Mapping Real-World Objects into Virtual Reality to Facilitate Interaction using 6DoF Pose Estimation

Robert Kellerman

Content Creator

15 April 2026

This research explores how real-world objects can be mapped into virtual reality using 6DoF pose estimation and deep learning to create a more immersive, tactile VR experience. By combining convolutional neural networks with low-cost cameras and real-time tracking, the system allows users to see and physically interact with the actual objects they hold inside a virtual environment—bridging the gap between visual and physical perception.
Through testing on various objects and comparing different tracking methods, the study demonstrates strong accuracy and practical feasibility, while also identifying key challenges such as object symmetry, occlusion, and data limitations. The findings highlight a scalable, cost-effective approach to enhancing VR immersion, with applications in education, training, and simulation.

Virtual reality (VR) has been studied for decades, but only recently has it reached the kind of mainstream visibility that fuels intensive R&D. In this thesis, Stefan Pelser—under the supervision of Dr Rensu Theart—investigated how convolutional neural networks (CNNs) can translate real-world objects into the virtual domain.

The core objective of this research being to deliver a VR experience in which sight and touch finally agree.

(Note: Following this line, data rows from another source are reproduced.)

/-- O32. A lane's mode, its quad's PORT100, its enable, its restore and its patterns, as firmware writes them -/
def Obligations.LaneSettings : Prop :=
  (∀ (l : Lane) (m : Nat) (s : State), s.Ok → knownMode m = true → modeRefused s l.val m = false → s.quad100 l.val = false → s.isSet (CL_CFG_EN l.val) = true → s.isSet (CL_PRBS_GEN_EN l.val) = false → s.isSet (CL_PRBS_CHK_EN l.val) = false → s.stage l.val ≠ 0 → s.stage l.val ≠ 7 → s.stage l.val ≠ 8 → (s.lane l.val).retired = false → s.stopped.contains .tenant = false → ∃ t, exec (.laneModeWrite .tenant l m) s = .next t ∧ t.laneMode l.val = m ∧ t.stage l.val = (if cbrMode m then 9 else 1) ∧ t.get (CL_STATUS_STRIKES l.val) = s.get (CL_STATUS_STRIKES l.val) ∧ (s.stage l.val = 6 → t.isSet ⟨CL_FLAGS l.val, 0, 0⟩ = true) ∧ regsKept ([CL_CFG l.val, CM_MM l.val, CL_STATUS l.val, CL_FLAGS l.val, CL_PRBS_CNT l.val 0, CL_PRBS_CNT l.val 0 + 4] ++ ((List.range 32).map (fun f => [CF_BIN_FLAGS f 0, CF_BIN_FLAGS f 17])).flatten) s t ∧ talliesKept [768 + l.val] s t) ∧
  (∀ (l : Lane) (m : Nat) (s : State), knownMode m = true → modeRefused s l.val m = true → s.stopped.contains .tenant = false → exec (.laneModeWrite .tenant l m) s = .next (clFlag l.val 3 s)) ∧
  (∀ (l : Lane) (m : Nat) (s : State), knownMode m = false → s.stopped.contains .tenant = false → exec (.laneModeWrite .tenant l m) s = .next s) ∧
  (∀ (q : Quad) (s : State), (∃ i ∈ [0, 1, 2, 3], cbrMode (s.laneMode (4 * q.val + i)) = true) → s.stopped.contains .tenant = false → exec (.port100Write .tenant q true) s = .next (clFlag (4 * q.val) 3 s)) ∧
  (∀ (q : Quad) (v : Bool) (i : Fin 4) (s : State), s.Ok → (∀ i ∈ [0, 1, 2, 3], cbrMode (s.laneMode (4 * q.val + i)) = false ∧ s.isSet (CL_PRBS_GEN_EN (4 * q.val + i)) = false ∧ s.isSet (CL_PRBS_CHK_EN (4 * q.val + i)) = false) → (∀ i ∈ [0, 1, 2, 3], (s.lane (4 * q.val + i)).retired = false) → s.isSet (CL_QUAD_CFG_PORT100 q.val) ≠ v → s.stopped.contains .tenant = false → ∃ t, exec (.port100Write .tenant q v) s = .next t ∧ t.isSet (CL_QUAD_CFG_PORT100 q.val) = v ∧ t.isSet (CL_QUAD_STATUS_ALIGNED q.val) = false ∧ t.stage (4 * q.val + i.val) = (if s.stage (4 * q.val + i.val) = 0 ∨ s.stage (4 * q.val + i.val) = 7 ∨ s.stage (4 * q.val + i.val) = 8 then s.stage (4 * q.val + i.val) else if s.isSet (CL_CFG_EN (4 * q.val + i.val)) then 1 else 0) ∧ t.get (CL_STATUS_STRIKES (4 * q.val + i.val)) = s.get (CL_STATUS_STRIKES (4 * q.val + i.val))) ∧
  (∀ (l : Lane) (s : State), s.Ok → s.stage l.val = 0 → (s.lane l.val).retired = false → s.isSet (CL_PRBS_GEN_EN l.val) = false → s.isSet (CL_PRBS_CHK_EN l.val) = false → s.stopped.contains .tenant = false → ∃ t, exec (.laneEnable .tenant l true) s = .next t ∧ t.stage l.val = (if !s.quad100 l.val && cbrMode (s.laneMode l.val) then 9 else 1) ∧ t.isSet (CL_CFG_EN l.val) = true ∧ regsKept [CL_CFG l.val, CL_STATUS l.val, CL_FLAGS l.val, CL_PRBS_CNT l.val 0, CL_PRBS_CNT l.val 0 + 4] s t) ∧
  (∀ (l : Lane) (s : State), s.Ok → s.stage l.val = 0 → (s.lane l.val).retired = true → s.stopped.contains .tenant = false → ∃ t, exec (.laneEnable .tenant l true) s = .next t ∧ t.stage l.val = 7 ∧ t.get (CL_STATUS_STRIKES l.val) = s.get (CL_STATUS_STRIKES l.val)) ∧
  (∀ (l : Lane) (s : State), s.Ok → s.stopped.contains .tenant = false → ∃ t, exec (.laneEnable .tenant l false) s = .next t ∧ t.stage l.val = 0 ∧ t.isSet (CL_CFG_EN l.val) = false ∧ (t.lane l.val).retired = (s.lane l.val).retired ∧ regsKept (((s.laneGroup l.val).map (fun i => [CL_STATUS i, CL_FLAGS i, CL_PRBS_CNT i 0, CL_PRBS_CNT i 0 + 4])).flatten ++ [CL_CFG l.val, CM_MM (s.portOfLane l.val), CL_QUAD_STATUS (l.val / 4)]) s t) ∧
  (∀ (l : Lane) (s : State), s.Ok → s.stopped.contains .tenant = false → ∃ t, exec (.laneRestore .tenant l) s = .next t ∧ t.get (CL_STATUS_STRIKES l.val) = 0 ∧ t.stage l.val = (if s.stage l.val = 7 then s.firstStage l.val else s.stage l.val) ∧ (t.lane l.val).retired = false ∧ (s.stage l.val = 7 → s.isSet (CL_PRBS_INJ_ONE l.val) = false → (s.isSet (CL_STATUS_LPI_TX l.val) = false → s.isSet (CL_STATUS_LPI_RX l.val) = false → s.isSet (CL_STATUS_CHK_LOCK l.val) = false → regsKept [CL_STATUS l.val] s t ∧ t.tally = s.tally))) ∧
  (∀ (l : Lane) (g : Bool) (k : Bool) (s : State), s.Ok → (g || k) = true → (s.lane l.val).retired = false → s.stopped.contains .tenant = false → ∃ t, exec (.prbsEnable .tenant l g k) s = .next t ∧ t.stage l.val = 8 ∧ t.isSet (CL_PRBS_GEN_EN l.val) = g ∧ t.isSet (CL_PRBS_CHK_EN l.val) = k ∧ (k = true → t.count (CL_PRBS_CNT l.val 0) = 0 ∧ t.count (CL_PRBS_CNT l.val 1) = 0) ∧ t.get (CL_STATUS_STRIKES l.val) = s.get (CL_STATUS_STRIKES l.val)) ∧
  (∀ (l : Lane) (s : State), s.Ok → s.stage l.val = 8 → (s.lane l.val).retired = false → s.stopped.contains .tenant = false → ∃ t, exec (.prbsEnable .tenant l false false) s = .next t ∧ t.stage l.val = (if s.isSet (CL_CFG_EN l.val) = false then 0 else if !s.quad100 l.val && cbrMode (s.laneMode l.val) then 9 else 1) ∧ t.isSet (CL_STATUS_CHK_LOCK l.val) = false) ∧
  (∀ (l : Lane) (b : Bool) (s : State), (s.stage l.val = 6 ∨ s.stage l.val = 8) → s.isSet (CL_CFG_TX_EN l.val) = true → exec (.injOne l b) s = .next ((s.putB (CL_PRBS_INJ_ONE l.val) false).modLane l.val (fun x => { x with injected := x.injected + 1 + b.toNat }))) ∧
  (∀ (l : Lane) (b : Bool) (s : State), (s.stage l.val ≠ 6 ∧ s.stage l.val ≠ 8 ∨ s.isSet (CL_CFG_TX_EN l.val) = false) → exec (.injOne l b) s = .next (s.putB (CL_PRBS_INJ_ONE l.val) true)) ∧
  (∀ (a : Agent) (l : Lane) (q : Quad) (m : Nat) (v : Bool) (w : Bool) (s : State), a ≠ .tenant → a ≠ .host → s.stopped.contains a = false → exec (.laneModeWrite a l m) s = .next (s.refuse a) ∧ exec (.port100Write a q v) s = .next (s.refuse a) ∧ exec (.laneEnable a l v) s = .next (s.refuse a) ∧ exec (.laneRestore a l) s = .next (s.refuse a) ∧ exec (.prbsEnable a l v w) s = .next (s.refuse a))
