-- ==== Sys2Proof/Laws/Word.lean ====
section
/-! SUPPORT. Laws of the bit ranges of a register word. -/
namespace Sys2Proof

/-- The bits of a word after a bit range has been replaced. -/
theorem Word.withField_bit (w : Word) {hi lo : Nat} (v i : Nat) (h : lo ≤ hi) (hi32 : i < 32) :
    (w.withField hi lo v).toNat.testBit i = if lo ≤ i ∧ i ≤ hi then v.testBit (i - lo) else w.toNat.testBit i := by
  have e : w.toNat / 2 ^ (hi + 1) * 2 ^ (hi + 1) + v % 2 ^ (hi + 1 - lo) * 2 ^ lo + w.toNat % 2 ^ lo =
      2 ^ lo * (2 ^ (hi + 1 - lo) * (w.toNat / 2 ^ (hi + 1)) + v % 2 ^ (hi + 1 - lo)) + w.toNat % 2 ^ lo := by
    have : 2 ^ (hi + 1) = 2 ^ lo * 2 ^ (hi + 1 - lo) := by rw [← Nat.pow_add]; congr 1; omega
    rw [Nat.mul_add, ← Nat.mul_assoc, ← this, Nat.mul_comm (2 ^ (hi + 1)), Nat.mul_comm (2 ^ lo)]
  simp only [Word.withField, BitVec.toNat_ofNat, Nat.testBit_mod_two_pow, hi32, decide_true, Bool.true_and]
  rw [e, Nat.testBit_two_pow_mul_add _ (Nat.mod_lt _ (Nat.two_pow_pos _))]
  by_cases h1 : i < lo
  · rw [if_pos h1, if_neg (by omega), Nat.testBit_mod_two_pow]; simp [h1]
  · rw [if_neg h1, Nat.testBit_two_pow_mul_add _ (Nat.mod_lt _ (Nat.two_pow_pos _))]
    by_cases h2 : i ≤ hi
    · rw [if_pos (by omega), if_pos (by omega), Nat.testBit_mod_two_pow]
      simp [show i - lo < hi + 1 - lo by omega]
    · rw [if_neg (by omega), if_neg (by omega), Nat.testBit_div_two_pow]
      congr 1; omega

/-- The bits of a field. -/
theorem Word.field_bit (w : Word) (hi lo i : Nat) :
    (w.field hi lo).testBit i = (decide (i < hi + 1 - lo) && w.toNat.testBit (lo + i)) := by
  simp [Word.field, Nat.testBit_mod_two_pow, Nat.testBit_div_two_pow, Nat.add_comm]

/-- A field reads, after it is replaced, as the new value cut to its width. -/
theorem Word.field_withField (w : Word) {hi lo : Nat} (v : Nat) (h : lo ≤ hi) (h32 : hi < 32) :
    (w.withField hi lo v).field hi lo = v % 2 ^ (hi + 1 - lo) := by
  apply Nat.eq_of_testBit_eq
  intro i
  rw [Word.field_bit, Nat.testBit_mod_two_pow]
  by_cases hi' : i < hi + 1 - lo
  · simp only [hi', decide_true, Bool.true_and]
    rw [Word.withField_bit _ _ _ h (by omega), if_pos (by omega)]
    congr 1; omega
  · simp [hi']

/-- A field that does not overlap the one replaced reads as before. -/
theorem Word.field_withField_apart (w : Word) {hi lo hi' lo' : Nat} (v : Nat) (h : lo ≤ hi) (h32' : hi' < 32)
    (hd : hi < lo' ∨ hi' < lo) : (w.withField hi lo v).field hi' lo' = w.field hi' lo' := by
  apply Nat.eq_of_testBit_eq
  intro i
  rw [Word.field_bit, Word.field_bit]
  by_cases hi'' : i < hi' + 1 - lo'
  · simp only [hi'', decide_true, Bool.true_and]
    rw [Word.withField_bit _ _ _ h (by omega), if_neg (by omega)]
  · simp [hi'']

/-- A field's value fits its width. -/
theorem Word.field_lt (w : Word) (hi lo : Nat) : w.field hi lo < 2 ^ (hi + 1 - lo) := Nat.mod_lt _ (Nat.two_pow_pos _)

end Sys2Proof
end

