set_option maxRecDepth 20000 in
/-- What the clauses of `RoundsAndCommits` assume can be met. -/
theorem witness_RoundsAndCommits :
    (∃ (n : Nat) (s : State), s.isCtl n = true ∧ s.stageOpen = true ∧ s.stopped.contains .tenant = false) ∧
    (∃ (n : Nat) (s : State), s.isCtl n = true ∧ s.stageOpen = true ∧ s.stopped.contains .tenant = false) ∧
    (∃ (n : Nat) (s : State), s.isCtl n = true ∧ s.stageOpen = false ∧ s.stopped.contains .tenant = false) ∧
    (∃ (a : Agent) (n : Nat) (b : Bank) (s : State), a ≠ .tenant ∧ a ≠ .host ∧ s.stopped.contains a = false) ∧
    (∃ (s : State), s.Ok ∧ s.cx.request = none ∧ s.staging = true ∧ s.stopped.contains .tenant = false) ∧
    (∃ (s : State), s.Ok ∧ s.cx.request = none ∧ s.staging = false ∧ s.stopped.contains .tenant = false) ∧
    (∃ (r : Nat) (s : State), s.Ok ∧ s.cx.request = some r ∧ s.stopped.contains .tenant = false) ∧
    (∃ (n : Fin 8) (r : Nat) (s : State), s.isSet CX_COMMIT_EDGE_ARM = true ∧ s.get CX_COMMIT_EDGE_TIN = n.val ∧ s.cx.edgeTaken = false ∧ s.cx.edgeAt = some r ∧ s.cx.request = none ∧ s.staging = true) ∧
    (∃ (n : Fin 8) (s : State), (s.isSet CX_COMMIT_EDGE_ARM = false ∨ s.get CX_COMMIT_EDGE_TIN ≠ n.val ∨ s.cx.edgeAt = none ∨ s.cx.edgeTaken = true)) ∧
    (∃ (r : Nat) (s : State), s.Ok ∧ s.cx.request = some r ∧ s.staging = true ∧ s.isSet CX_COMMIT_CHECK_EN = false) ∧
    (∃ (r : Nat) (s : State), s.Ok ∧ s.cx.request = some r ∧ s.staging = true ∧ s.isSet CX_COMMIT_CHECK_EN = true ∧ s.roundDigest s.stageParity ≠ (s.reg CX_COMMIT_DIGEST).toNat + (s.reg (CX_COMMIT_DIGEST + 4)).toNat * 2 ^ 32) ∧
    (∃ (s : State), (s.cx.request = none ∨ s.staging = false)) ∧
    (∃ (s : State), s.Ok ∧ s.isSet CX_STATE_DRAINING = true ∧ s.waits s.stageParity = false) ∧
    (∃ (s : State), (s.isSet CX_STATE_DRAINING = false ∨ s.waits s.stageParity = true)) ∧
    (∃ (n : Nat) (s : State), s.Ok ∧ s.isSet CX_STATE_SWEEP = true ∧ (s.cx.request = none ∨ s.isSet CX_STATE_HELD = false)) ∧
    (∃ (s : State), s.isSet CX_STATE_SWEEP = false) ∧
    (∃ (p : Pipe) (s : State), s.Ok ∧ s.isSet CX_STATE_DRAINING = true ∧ s.frames = [] ∧ s.recirc = []) ∧
    (∃ (s : State), s.isSet CX_STATE_DRAINING = false) :=
  ⟨⟨0x0280001C, State.reset, by decide +kernel⟩,
   ⟨0x0280001C, ({ State.reset with cx := { marks := [(0x0280001C, 3)], badWords := [0x02800000] } }), by decide +kernel⟩,
   ⟨0x0280001C, mk [(CX_STATE_READY, 0)], by decide +kernel⟩,
   ⟨.carrier, 0, 5, State.reset, by decide +kernel⟩,
   ⟨State.reset, by decide +kernel⟩,
   ⟨mk [(CX_STATE_READY, 0)], by decide +kernel⟩,
   ⟨9, ({ State.reset with cx := { request := some 9 } }), by decide +kernel⟩,
   ⟨2, 77, ({ mk [(CX_COMMIT_EDGE_ARM, 1), (CX_COMMIT_EDGE_TIN, 2)] with cx := { edgeAt := some 77 } }), by decide +kernel⟩,
   ⟨2, State.reset, by decide +kernel⟩,
   ⟨5*2^32, ({ mk [(CX_COMMIT_CHECK_EN, 0)] with cx := { request := some (5*2^32) } }), by decide +kernel⟩,
   ⟨5, ({ mk [(⟨CX_COMMIT_DIGEST, 31, 0⟩, 1)] with cx := { request := some 5 } }), by decide +kernel⟩,
   ⟨State.reset, by decide +kernel⟩,
   ⟨({ mk [(CX_STATE_DRAINING, 1), (CX_STATE_READY, 0)] with now := 5000, cx := { drainFrom := some 1000 } }), by decide +kernel⟩,
   ⟨State.reset, by decide +kernel⟩,
   ⟨0x0280001C, ({ mk [(CX_STATE_SWEEP, 1), (CX_STATE_READY, 0)] with cx := { marks := [(0x0280001C, 2), (0x0280003C, 1)] } }), by decide +kernel⟩,
   ⟨State.reset, by decide +kernel⟩,
   ⟨0, ({ mk [(CX_STATE_DRAINING, 1)] with pipes := [(0, { queue := [(⟨4, 9, false, 5, true, 0, [], some 124, none, false⟩ : Pass)], nextNum := 5 })] }), by decide +kernel⟩,
   ⟨State.reset, by decide +kernel⟩⟩

end Sys2Proof.Machine
end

In addition, CNN-driven object mapping promises to bridge that gap, letting users see the very items they are holding and, therefore, feel their true texture, weight, and resistance.

Figure 1: Meta Quest 2.

Methodology, Datasets, and Pose-Estimation Pipeline

The project started with a suite of synthetically generated datasets that followed the LineMOD format, augmented to cover varied lighting, backgrounds, and occlusions. These datasets fed EfficientPose, a state-of-the-art 6DoF pose-estimation network. Then, real-world capture occurred via the headset’s own spatial-mapping sensors, while two Logitech C270 webcams supplied RGB data to EfficientPose in real time.

To benchmark the deep-learning approach, an ArUco-marker pipeline was implemented in parallel. Both pipelines relayed their pose outputs to the VR engine, which rendered each tracked object in the user’s field of view with minimal latency.

Tactile Immersion—Why Mapping Matters

Despite efforts to make VR as close to reality as possible, there remains a significant gap. The current technology does not allow users to physically feel the virtual environment, which impacts the immersion of the VR experience. But visual fidelity alone cannot sustain presence if your hands never “belonged” in the scene.

That’s why plastic controllers remind you of their shape; controller-free hand tracking offers no haptic cues. Mapping the actual mug, wrench, or surgical tool you hold into the headset view restores the missing tactile channel, delivering:

Texture and grain—feel the wood of a hammer handle or the ridges of a game prop.
Weight and inertia—lift a real dumb-bell and see its twin move identically in VR.
Temperature cues—sense a cold metal scalpel during medical simulation.

Because this approach uses inexpensive cameras and household objects, it avoids the cost and complexity of specialized haptic gloves or bespoke peripherals.